[Stored data entries]
---

-- ==== Sys2Proof/Machine/ExecDirectives.lean ====
section
/-! DEFINITION. The directive commands, each its directive's code and operand bytes given to the runner (R158; log 5). What each does stands in
the files `DirChannels`, `DirClassifier`, `DirLines` and `DirAgent`. -/

namespace Sys2Proof.Machine

/-- CHAN_OPEN (R30). -/
def execChanOpen (ops : List Byte) (s : State) : Step := .next (takeDirective codeChanOpen ops s)

/-- CHAN_SET (R31). -/
def execChanSet (ops : List Byte) (s : State) : Step := .next (takeDirective codeChanSet ops s)

/-- CHAN_CLOSE (R33). -/
def execChanClose (ops : List Byte) (s : State) : Step := .next (takeDirective codeChanClose ops s)

/-- CHAN_READ (R34). -/
def execChanRead (ops : List Byte) (s : State) : Step := .next (takeDirective codeChanRead ops s)

/-- KEY_STAGE (R25). -/
def execKeyStage (ops : List Byte) (s : State) : Step := .next (takeDirective codeKeyStage ops s)

/-- KEY_COMMIT (R26). -/
def execKeyCommit (ops : List Byte) (s : State) : Step := .next (takeDirective codeKeyCommit ops s)

/-- KEY_ERASE (R29). -/
def execKeyErase (ops : List Byte) (s : State) : Step := .next (takeDirective codeKeyErase ops s)

/-- SWITCH_NOW (R98). -/
def execSwitchNow (ops : List Byte) (s : State) : Step := .next (takeDirective codeSwitchNow ops s)

/-- SWITCH_AT (R99). -/
def execSwitchAt (ops : List Byte) (s : State) : Step := .next (takeDirective codeSwitchAt ops s)

/-- SWITCH_CANCEL (R101). -/
def execSwitchCancel (ops : List Byte) (s : State) : Step := .next (takeDirective codeSwitchCancel ops s)

/-- TIME_READ (R92). -/
def execTimeRead (ops : List Byte) (s : State) : Step := .next (takeDirective codeTimeRead ops s)

/-- RULE_WRITE (R50). -/
def execRuleWrite (ops : List Byte) (s : State) : Step := .next (takeDirective codeRuleWrite ops s)

/-- RULE_PATCH (R51). -/
def execRulePatch (ops : List Byte) (s : State) : Step := .next (takeDirective codeRulePatch ops s)

/-- RULE_CLEAR (R52). -/
def execRuleClear (ops : List Byte) (s : State) : Step := .next (takeDirective codeRuleClear ops s)

/-- RULE_READ (R53). -/
def execRuleRead (ops : List Byte) (s : State) : Step := .next (takeDirective codeRuleRead ops s)

/-- RULE_MOVE (R54). -/
def execRuleMove (ops : List Byte) (s : State) : Step := .next (takeDirective codeRuleMove ops s)

/-- TABLE_COMMIT (R55). -/
def execTableCommit (ops : List Byte) (s : State) : Step := .next (takeDirective codeTableCommit ops s)

/-- TABLE_REVERT (R56). -/
def execTableRevert (ops : List Byte) (s : State) : Step := .next (takeDirective codeTableRevert ops s)

/-- PORT_SET (R114). -/
def execPortSet (ops : List Byte) (s : State) : Step := .next (takeDirective codePortSet ops s)

/-- LANE_SET (R138). -/
def execLaneSet (ops : List Byte) (s : State) : Step := .next (takeDirective codeLaneSet ops s)

/-- LOOP_SET (R144). -/
def execLoopSet (ops : List Byte) (s : State) : Step := .next (takeDirective codeLoopSet ops s)

/-- TEST_SET (R149). -/
def execTestSet (ops : List Byte) (s : State) : Step := .next (takeDirective codeTestSet ops s)

/-- TEST_INJECT (R151). -/
def execTestInject (ops : List Byte) (s : State) : Step := .next (takeDirective codeTestInject ops s)

/-- COUNT_SWEEP (R162). -/
def execCountSweep (ops : List Byte) (s : State) : Step := .next (takeDirective codeCountSweep ops s)

/-- PORT_COUNTS (R163). -/
def execPortCounts (ops : List Byte) (s : State) : Step := .next (takeDirective codePortCounts ops s)

/-- STATUS_READ (R164). -/
def execStatusRead (ops : List Byte) (s : State) : Step := .next (takeDirective codeStatusRead ops s)

/-- NOTICE_MASK (R166). -/
def execNoticeMask (ops : List Byte) (s : State) : Step := .next (takeDirective codeNoticeMask ops s)

/-- ID_READ (R173). -/
def execIdRead (ops : List Byte) (s : State) : Step := .next (takeDirective codeIdRead ops s)

/-- ID_BURN (R174). -/
def execIdBurn (ops : List Byte) (s : State) : Step := .next (takeDirective codeIdBurn ops s)

/-- ZEROIZE (R176). -/
def execZeroize (ops : List Byte) (s : State) : Step := .next (takeDirective codeZeroize ops s)

/-- RESTART (R169). -/
def execRestart (ops : List Byte) (s : State) : Step := .next (takeDirective codeRestart ops s)

end Sys2Proof.Machine
end

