-- ==== Sys2Proof/Machine/Step.lean ====
section
/-! DEFINITION. One step: the command at the front of the queue, or an idle block (log 2); and the placing of a table word's command. -/

namespace Sys2Proof.Machine

/-- The command at the front of the queue runs on the state with the queue's rest; on an empty queue the part idles (log 2). -/
def step (s : State) : Host.Outcome State Fault Refusal :=
  match s.pending with
  | [] => .next s
  | c :: rest => exec c { s with pending := rest }

/-- The command that a table word spells, put at the front of the queue; no word spells one (`decodeTableWord`). -/
def State.withFetchWord (s : State) (nbits w : Nat) : State :=
  match decodeTableWord nbits w with
  | some c => { s with pending := c :: s.pending }
  | none => s

end Sys2Proof.Machine
end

---

> _Assigned task_
Show, from the entries above, every line that includes the string "lean".

> _The completed task_
-- ==== Sys2Proof/Machine/ExecDirectives.lean ====
-- ==== Sys2Proof/Machine/Step.lean ====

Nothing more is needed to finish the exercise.